Having Eli has required Eric and I to have conversations I hoped I’d never have – about what happens if we can’t protect him. Eleven years of watching, constantly checking, constantly obsessing about where Eli is and whether he is safe has made us recognize that we simply aren’t perfect and are going to fail sometimes. We have done everything we possibly can to keep him safe, and it has worked – but we could lose the lottery one day – we could fail to protect him, because we’re human and imperfect. We also have had to balance his needs for safety with his right to a childhood in ways that most parents get to abandon once their children leave toddlerhood. We could have one of us stay with him always – but he has a need for space and independence. We could prevent him from ever going more than a few steps away from Mom and Dad – or we could accept a marginally higher risk, and let him back out in the yard with the 8 foot fence he *can* climb, trusting that our lessons about not climbing and our frequent observations will protect him.

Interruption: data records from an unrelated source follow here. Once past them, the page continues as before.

@[simp] theorem State.dropOp_agenda (s : State) (id : Nat) : (s.dropOp id).agenda = s.agenda := rfl
@[simp] theorem State.dropOp_freeCtr (s : State) (id : Nat) : (s.dropOp id).freeCtr = s.freeCtr := rfl
@[simp] theorem State.dropOp_cur (s : State) (id : Nat) : (s.dropOp id).cur = s.cur := rfl
@[simp] theorem State.dropOp_clock (s : State) (id : Nat) : (s.dropOp id).clock = s.clock := rfl
@[simp] theorem State.dropOp_time (s : State) (id : Nat) : (s.dropOp id).time = s.time := rfl
@[simp] theorem State.dropOp_wall (s : State) (id : Nat) : (s.dropOp id).wall = s.wall := rfl
@[simp] theorem State.dropOp_nextId (s : State) (id : Nat) : (s.dropOp id).nextId = s.nextId := rfl
@[simp] theorem State.dropOp_mem (s : State) (id : Nat) : (s.dropOp id).mem = s.mem := rfl
@[simp] theorem State.dropOp_unitKey (s : State) (id : Nat) : (s.dropOp id).unitKey = s.unitKey := rfl
@[simp] theorem State.dropOp_scrambled (s : State) (id : Nat) : (s.dropOp id).scrambled = s.scrambled := rfl
@[simp] theorem State.dropOp_owner (s : State) (id : Nat) : (s.dropOp id).owner = s.owner := rfl
@[simp] theorem State.dropOp_poison (s : State) (id : Nat) : (s.dropOp id).poison = s.poison := rfl
@[simp] theorem State.dropOp_devWritten (s : State) (id : Nat) : (s.dropOp id).devWritten = s.devWritten := rfl
@[simp] theorem State.dropOp_keyGen (s : State) (id : Nat) : (s.dropOp id).keyGen = s.keyGen := rfl
@[simp] theorem State.dropOp_l1 (s : State) (id : Nat) : (s.dropOp id).l1 = s.l1 := rfl
@[simp] theorem State.dropOp_icache (s : State) (id : Nat) : (s.dropOp id).icache = s.icache := rfl
@[simp] theorem State.dropOp_tlb (s : State) (id : Nat) : (s.dropOp id).tlb = s.tlb := rfl
@[simp] theorem State.dropOp_ctxs (s : State) (id : Nat) : (s.dropOp id).ctxs = s.ctxs := rfl
@[simp] theorem State.dropOp_nodes (s : State) (id : Nat) : (s.dropOp id).nodes = s.nodes := rfl
@[simp] theorem State.dropOp_groups (s : State) (id : Nat) : (s.dropOp id).groups = s.groups := rfl
@[simp] theorem State.dropOp_warps (s : State) (id : Nat) : (s.dropOp id).warps = s.warps := rfl
@[simp] theorem State.dropOp_cores (s : State) (id : Nat) : (s.dropOp id).cores = s.cores := rfl
@[simp] theorem State.dropOp_wadi (s : State) (id : Nat) : (s.dropOp id).wadi = s.wadi := rfl
@[simp] theorem State.dropOp_faults (s : State) (id : Nat) : (s.dropOp id).faults = s.faults := rfl
@[simp] theorem State.dropOp_saved (s : State) (id : Nat) : (s.dropOp id).saved = s.saved := rfl
@[simp] theorem State.dropOp_scans (s : State) (id : Nat) : (s.dropOp id).scans = s.scans := rfl
@[simp] theorem State.dropOp_memStacks (s : State) (id : Nat) : (s.dropOp id).memStacks = s.memStacks := rfl
@[simp] theorem State.dropOp_dev (s : State) (id : Nat) : (s.dropOp id).dev = s.dev := rfl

Ultimately we make these same judgements with our own children. Last month, all three of my younger sons earned pocket knives. Each of them desperately wanted one, and we hesitated before giving 5 year old Asher a knife (to be fair, he is only permitted to use his under adult supervision – 7 year old Isaiah and 9 year old Simon can use theirs unsupervised as long as we never see any evidence of misuse). But Asher is responsible, and he does do an astonishing number of responsible things for a kid his age. We both felt instinctively that he was ready, and the children’s pride in being trusted was worth a lot. So far, Asher is the only one who hasn’t managed to cut himself ;-).
Safer or stronger? How do you choose? It isn’t a great set of choices. I can’t say it is made better by the knowledge I could be arrested and lose custody of my other children for the judgements I’ve made, either.
Sometimes a wandering child is a sign of a serious problem – kids left alone for days by parents off doing something else, parents so drunk or drugged that they aren’t aware of their kids. I can understand why this raises red flags, and worries. At the same time, it is one of those fairly universal experiences – and bringing down CPS is a frightening thing both in perception and reality.
In older, less energy intensive societies, people love their children just as deeply. They cannot, however, helicopter parent them in the same ways when there is constant domestic work to be done and no money for a supply of professional caregivers. As free-range parenting advocates have pointed out, there are gains as well as potential losses in this model, where children have more freedom – and, let’s be blunt, more risk – but have also the chance to develop independence and autonomy.
I don’t claim these are easy choices – they are hard for me and my family, they are hard for most parents. What I don’t grasp his how blaming any parent for daring to sleep makes children any safer. Instead, it sets up parents to do the impossible – and refuses to acknowledge that it is impossible.